RECORDS SUPPLIED =>

---+---

-- ==== Sys2Proof/Machine/Flags.lean ====
section
/-! DEFINITION. The fault codes (R130) and the `STATUS` word (R20). There are no condition codes (R20). -/

namespace Sys2Proof.Machine

/-- `ERRCODE` of a cause (R130). -/
def Cause.code : Cause → BitVec 4
  | .cfgInvalid => 1
  | .illegalCmd => 2
  | .notReady => 3
  | .keyInvalid => 4
  | .keyLocked => 5

/-- `KVALID[0]` to `KVALID[n-1]` as a field of `STATUS`: bit `k` is `KVALID[k]` (R20). -/
def State.kvalidUpTo (s : State) : Nat → BitVec 7
  | 0 => 0
  | n + 1 => s.kvalidUpTo n ||| place 7 (BitVec.ofBool (s.keyValid n)) n

/-- `STATUS` (R20): reserved bits 31:20, `ERRCODE` 19:16, reserved bit 15, `KVALID` 14:8, reserved bits 7:2,
`FAULT` bit 1, `READY` bit 0; reserved bits read as 0. -/
def State.status (s : State) : Word :=
  place 32 s.errcode 16 ||| place 32 (s.kvalidUpTo 7) 8 ||| place 32 (BitVec.ofBool s.fault) 1 |||
    place 32 (BitVec.ofBool s.ready) 0

end Sys2Proof.Machine
end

---+---

TASK DESCRIPTION =>
Look through the entries and find each line that has the string "ofBool". Copy those lines.

SOLUTION =>
  | n + 1 => s.kvalidUpTo n ||| place 7 (BitVec.ofBool (s.keyValid n)) n
  place 32 s.errcode 16 ||| place 32 (s.kvalidUpTo 7) 8 ||| place 32 (BitVec.ofBool s.fault) 1 |||
    place 32 (BitVec.ofBool s.ready) 0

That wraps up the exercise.